__WHAT IS EXPECTED__.
Every line of the material is to be set down exactly as written.

__DATA PROVIDED__.
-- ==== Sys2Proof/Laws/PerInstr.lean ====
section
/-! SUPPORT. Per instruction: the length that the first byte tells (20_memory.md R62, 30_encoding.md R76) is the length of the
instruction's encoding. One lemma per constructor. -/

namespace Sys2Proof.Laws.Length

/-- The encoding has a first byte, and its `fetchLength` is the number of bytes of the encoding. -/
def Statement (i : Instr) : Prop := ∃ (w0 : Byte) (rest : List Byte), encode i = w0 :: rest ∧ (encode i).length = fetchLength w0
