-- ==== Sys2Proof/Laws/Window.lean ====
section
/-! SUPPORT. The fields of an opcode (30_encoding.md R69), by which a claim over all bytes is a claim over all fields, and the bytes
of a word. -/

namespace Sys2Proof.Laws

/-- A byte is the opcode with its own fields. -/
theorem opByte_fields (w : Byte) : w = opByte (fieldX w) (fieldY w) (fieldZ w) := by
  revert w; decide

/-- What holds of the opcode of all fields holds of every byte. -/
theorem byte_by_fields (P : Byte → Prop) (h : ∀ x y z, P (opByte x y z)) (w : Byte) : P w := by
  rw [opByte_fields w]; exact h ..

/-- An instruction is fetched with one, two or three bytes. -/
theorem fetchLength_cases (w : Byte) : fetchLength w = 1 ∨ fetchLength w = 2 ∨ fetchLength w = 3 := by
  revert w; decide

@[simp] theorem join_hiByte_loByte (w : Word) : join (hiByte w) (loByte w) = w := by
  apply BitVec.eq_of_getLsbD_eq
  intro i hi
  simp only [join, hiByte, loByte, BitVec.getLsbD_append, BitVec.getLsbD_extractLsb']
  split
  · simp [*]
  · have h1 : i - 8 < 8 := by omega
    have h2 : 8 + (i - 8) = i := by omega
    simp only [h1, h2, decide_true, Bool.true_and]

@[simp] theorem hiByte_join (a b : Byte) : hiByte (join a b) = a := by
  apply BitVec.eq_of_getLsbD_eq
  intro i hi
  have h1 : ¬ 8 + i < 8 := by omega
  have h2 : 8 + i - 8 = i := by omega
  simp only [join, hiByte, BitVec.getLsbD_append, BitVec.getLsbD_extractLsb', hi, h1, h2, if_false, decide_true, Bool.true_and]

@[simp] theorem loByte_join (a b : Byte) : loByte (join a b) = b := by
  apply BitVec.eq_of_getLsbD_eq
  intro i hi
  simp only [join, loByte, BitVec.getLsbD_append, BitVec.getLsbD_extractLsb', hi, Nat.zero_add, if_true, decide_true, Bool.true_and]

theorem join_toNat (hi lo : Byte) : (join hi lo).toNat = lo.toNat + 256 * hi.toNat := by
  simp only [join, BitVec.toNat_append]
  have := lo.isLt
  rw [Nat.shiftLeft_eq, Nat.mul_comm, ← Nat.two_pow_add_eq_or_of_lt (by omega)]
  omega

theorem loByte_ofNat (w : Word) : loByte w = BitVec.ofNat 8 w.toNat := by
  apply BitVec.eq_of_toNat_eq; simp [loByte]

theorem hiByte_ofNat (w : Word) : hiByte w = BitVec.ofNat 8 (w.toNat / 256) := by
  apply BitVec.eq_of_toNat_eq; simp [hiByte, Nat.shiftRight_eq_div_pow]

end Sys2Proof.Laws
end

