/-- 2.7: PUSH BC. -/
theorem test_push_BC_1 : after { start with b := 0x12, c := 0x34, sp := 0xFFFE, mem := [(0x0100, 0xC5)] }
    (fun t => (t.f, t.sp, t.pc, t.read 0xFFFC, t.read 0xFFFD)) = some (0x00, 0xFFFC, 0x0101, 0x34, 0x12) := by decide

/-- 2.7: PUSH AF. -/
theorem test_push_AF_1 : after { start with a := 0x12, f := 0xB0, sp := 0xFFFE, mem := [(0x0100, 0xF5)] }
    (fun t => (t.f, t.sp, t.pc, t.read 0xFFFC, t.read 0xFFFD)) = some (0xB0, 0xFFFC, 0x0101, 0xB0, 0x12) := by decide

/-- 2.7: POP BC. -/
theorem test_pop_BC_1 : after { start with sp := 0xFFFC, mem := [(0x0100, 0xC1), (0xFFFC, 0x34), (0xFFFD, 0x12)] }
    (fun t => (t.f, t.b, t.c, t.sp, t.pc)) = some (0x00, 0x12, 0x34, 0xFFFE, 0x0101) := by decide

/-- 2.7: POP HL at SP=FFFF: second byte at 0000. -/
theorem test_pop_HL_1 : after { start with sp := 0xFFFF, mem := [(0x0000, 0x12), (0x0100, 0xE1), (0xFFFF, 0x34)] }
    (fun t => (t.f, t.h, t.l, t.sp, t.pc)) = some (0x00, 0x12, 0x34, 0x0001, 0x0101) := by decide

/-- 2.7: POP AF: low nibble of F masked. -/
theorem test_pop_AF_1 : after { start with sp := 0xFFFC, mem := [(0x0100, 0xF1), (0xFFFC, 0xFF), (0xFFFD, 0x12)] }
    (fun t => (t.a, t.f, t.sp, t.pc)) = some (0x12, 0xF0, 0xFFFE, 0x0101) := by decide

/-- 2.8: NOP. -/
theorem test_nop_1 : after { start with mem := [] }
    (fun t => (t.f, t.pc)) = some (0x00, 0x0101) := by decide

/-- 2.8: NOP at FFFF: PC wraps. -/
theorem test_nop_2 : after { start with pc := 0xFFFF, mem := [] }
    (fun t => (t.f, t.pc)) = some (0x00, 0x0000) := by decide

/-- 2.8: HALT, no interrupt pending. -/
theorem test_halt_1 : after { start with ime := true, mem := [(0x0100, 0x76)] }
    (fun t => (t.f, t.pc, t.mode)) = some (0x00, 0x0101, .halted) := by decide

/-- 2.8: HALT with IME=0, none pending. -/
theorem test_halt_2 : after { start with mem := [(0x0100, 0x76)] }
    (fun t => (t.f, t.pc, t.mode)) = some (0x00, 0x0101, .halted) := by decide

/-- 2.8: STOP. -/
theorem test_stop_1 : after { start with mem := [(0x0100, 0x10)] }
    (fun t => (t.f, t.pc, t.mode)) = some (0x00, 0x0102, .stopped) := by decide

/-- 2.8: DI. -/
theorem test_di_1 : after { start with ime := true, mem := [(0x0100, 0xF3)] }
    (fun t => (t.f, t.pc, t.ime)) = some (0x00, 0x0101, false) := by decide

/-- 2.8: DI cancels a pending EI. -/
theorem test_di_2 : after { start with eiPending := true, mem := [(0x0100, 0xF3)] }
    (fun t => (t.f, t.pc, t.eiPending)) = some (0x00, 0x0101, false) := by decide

__RESPONSE BOX__.
-- ==== Sys2Proof/Laws/PerInstr.lean ====
section
/-! SUPPORT. Per instruction: the length that the first byte tells (20_memory.md R62, 30_encoding.md R76) is the length of the
instruction's encoding. One lemma per constructor. -/

namespace Sys2Proof.Laws.Length

/-- The encoding has a first byte, and its `fetchLength` is the number of bytes of the encoding. -/
def Statement (i : Instr) : Prop := ∃ (w0 : Byte) (rest : List Byte), encode i = w0 :: rest ∧ (encode i).length = fetchLength w0
-- ==== Sys2Proof/Laws/Window.lean ====
section
/-! SUPPORT. The fields of an opcode (30_encoding.md R69), by which a claim over all bytes is a claim over all fields, and the bytes
of a word. -/

namespace Sys2Proof.Laws

/-- A byte is the opcode with its own fields. -/
theorem opByte_fields (w : Byte) : w = opByte (fieldX w) (fieldY w) (fieldZ w) := by
  revert w; decide

/-- What holds of the opcode of all fields holds of every byte. -/
theorem byte_by_fields (P : Byte → Prop) (h : ∀ x y z, P (opByte x y z)) (w : Byte) : P w := by
  rw [opByte_fields w]; exact h ..

/-- An instruction is fetched with one, two or three bytes. -/
theorem fetchLength_cases (w : Byte) : fetchLength w = 1 ∨ fetchLength w = 2 ∨ fetchLength w = 3 := by
  revert w; decide

@[simp] theorem join_hiByte_loByte (w : Word) : join (hiByte w) (loByte w) = w := by
  apply BitVec.eq_of_getLsbD_eq
  intro i hi
  simp only [join, hiByte, loByte, BitVec.getLsbD_append, BitVec.getLsbD_extractLsb']
  split
  · simp [*]
  · have h1 : i - 8 < 8 := by omega
    have h2 : 8 + (i - 8) = i := by omega
    simp only [h1, h2, decide_true, Bool.true_and]

@[simp] theorem hiByte_join (a b : Byte) : hiByte (join a b) = a := by
  apply BitVec.eq_of_getLsbD_eq
  intro i hi
  have h1 : ¬ 8 + i < 8 := by omega
  have h2 : 8 + i - 8 = i := by omega
  simp only [join, hiByte, BitVec.getLsbD_append, BitVec.getLsbD_extractLsb', hi, h1, h2, if_false, decide_true, Bool.true_and]

@[simp] theorem loByte_join (a b : Byte) : loByte (join a b) = b := by
  apply BitVec.eq_of_getLsbD_eq
  intro i hi
  simp only [join, loByte, BitVec.getLsbD_append, BitVec.getLsbD_extractLsb', hi, Nat.zero_add, if_true, decide_true, Bool.true_and]

theorem join_toNat (hi lo : Byte) : (join hi lo).toNat = lo.toNat + 256 * hi.toNat := by
  simp only [join, BitVec.toNat_append]
  have := lo.isLt
  rw [Nat.shiftLeft_eq, Nat.mul_comm, ← Nat.two_pow_add_eq_or_of_lt (by omega)]
  omega

theorem loByte_ofNat (w : Word) : loByte w = BitVec.ofNat 8 w.toNat := by
  apply BitVec.eq_of_toNat_eq; simp [loByte]

theorem hiByte_ofNat (w : Word) : hiByte w = BitVec.ofNat 8 (w.toNat / 256) := by
  apply BitVec.eq_of_toNat_eq; simp [hiByte, Nat.shiftRight_eq_div_pow]

end Sys2Proof.Laws
end

/-- 2.7: PUSH BC. -/
theorem test_push_BC_1 : after { start with b := 0x12, c := 0x34, sp := 0xFFFE, mem := [(0x0100, 0xC5)] }
    (fun t => (t.f, t.sp, t.pc, t.read 0xFFFC, t.read 0xFFFD)) = some (0x00, 0xFFFC, 0x0101, 0x34, 0x12) := by decide

/-- 2.7: PUSH AF. -/
theorem test_push_AF_1 : after { start with a := 0x12, f := 0xB0, sp := 0xFFFE, mem := [(0x0100, 0xF5)] }
    (fun t => (t.f, t.sp, t.pc, t.read 0xFFFC, t.read 0xFFFD)) = some (0xB0, 0xFFFC, 0x0101, 0xB0, 0x12) := by decide

/-- 2.7: POP BC. -/
theorem test_pop_BC_1 : after { start with sp := 0xFFFC, mem := [(0x0100, 0xC1), (0xFFFC, 0x34), (0xFFFD, 0x12)] }
    (fun t => (t.f, t.b, t.c, t.sp, t.pc)) = some (0x00, 0x12, 0x34, 0xFFFE, 0x0101) := by decide

/-- 2.7: POP HL at SP=FFFF: second byte at 0000. -/
theorem test_pop_HL_1 : after { start with sp := 0xFFFF, mem := [(0x0000, 0x12), (0x0100, 0xE1), (0xFFFF, 0x34)] }
    (fun t => (t.f, t.h, t.l, t.sp, t.pc)) = some (0x00, 0x12, 0x34, 0x0001, 0x0101) := by decide

/-- 2.7: POP AF: low nibble of F masked. -/
theorem test_pop_AF_1 : after { start with sp := 0xFFFC, mem := [(0x0100, 0xF1), (0xFFFC, 0xFF), (0xFFFD, 0x12)] }
    (fun t => (t.a, t.f, t.sp, t.pc)) = some (0x12, 0xF0, 0xFFFE, 0x0101) := by decide

/-- 2.8: NOP. -/
theorem test_nop_1 : after { start with mem := [] }
    (fun t => (t.f, t.pc)) = some (0x00, 0x0101) := by decide

/-- 2.8: NOP at FFFF: PC wraps. -/
theorem test_nop_2 : after { start with pc := 0xFFFF, mem := [] }
    (fun t => (t.f, t.pc)) = some (0x00, 0x0000) := by decide

/-- 2.8: HALT, no interrupt pending. -/
theorem test_halt_1 : after { start with ime := true, mem := [(0x0100, 0x76)] }
    (fun t => (t.f, t.pc, t.mode)) = some (0x00, 0x0101, .halted) := by decide

/-- 2.8: HALT with IME=0, none pending. -/
theorem test_halt_2 : after { start with mem := [(0x0100, 0x76)] }
    (fun t => (t.f, t.pc, t.mode)) = some (0x00, 0x0101, .halted) := by decide

/-- 2.8: STOP. -/
theorem test_stop_1 : after { start with mem := [(0x0100, 0x10)] }
    (fun t => (t.f, t.pc, t.mode)) = some (0x00, 0x0102, .stopped) := by decide

/-- 2.8: DI. -/
theorem test_di_1 : after { start with ime := true, mem := [(0x0100, 0xF3)] }
    (fun t => (t.f, t.pc, t.ime)) = some (0x00, 0x0101, false) := by decide

/-- 2.8: DI cancels a pending EI. -/
theorem test_di_2 : after { start with eiPending := true, mem := [(0x0100, 0xF3)] }
    (fun t => (t.f, t.pc, t.eiPending)) = some (0x00, 0x0101, false) := by decide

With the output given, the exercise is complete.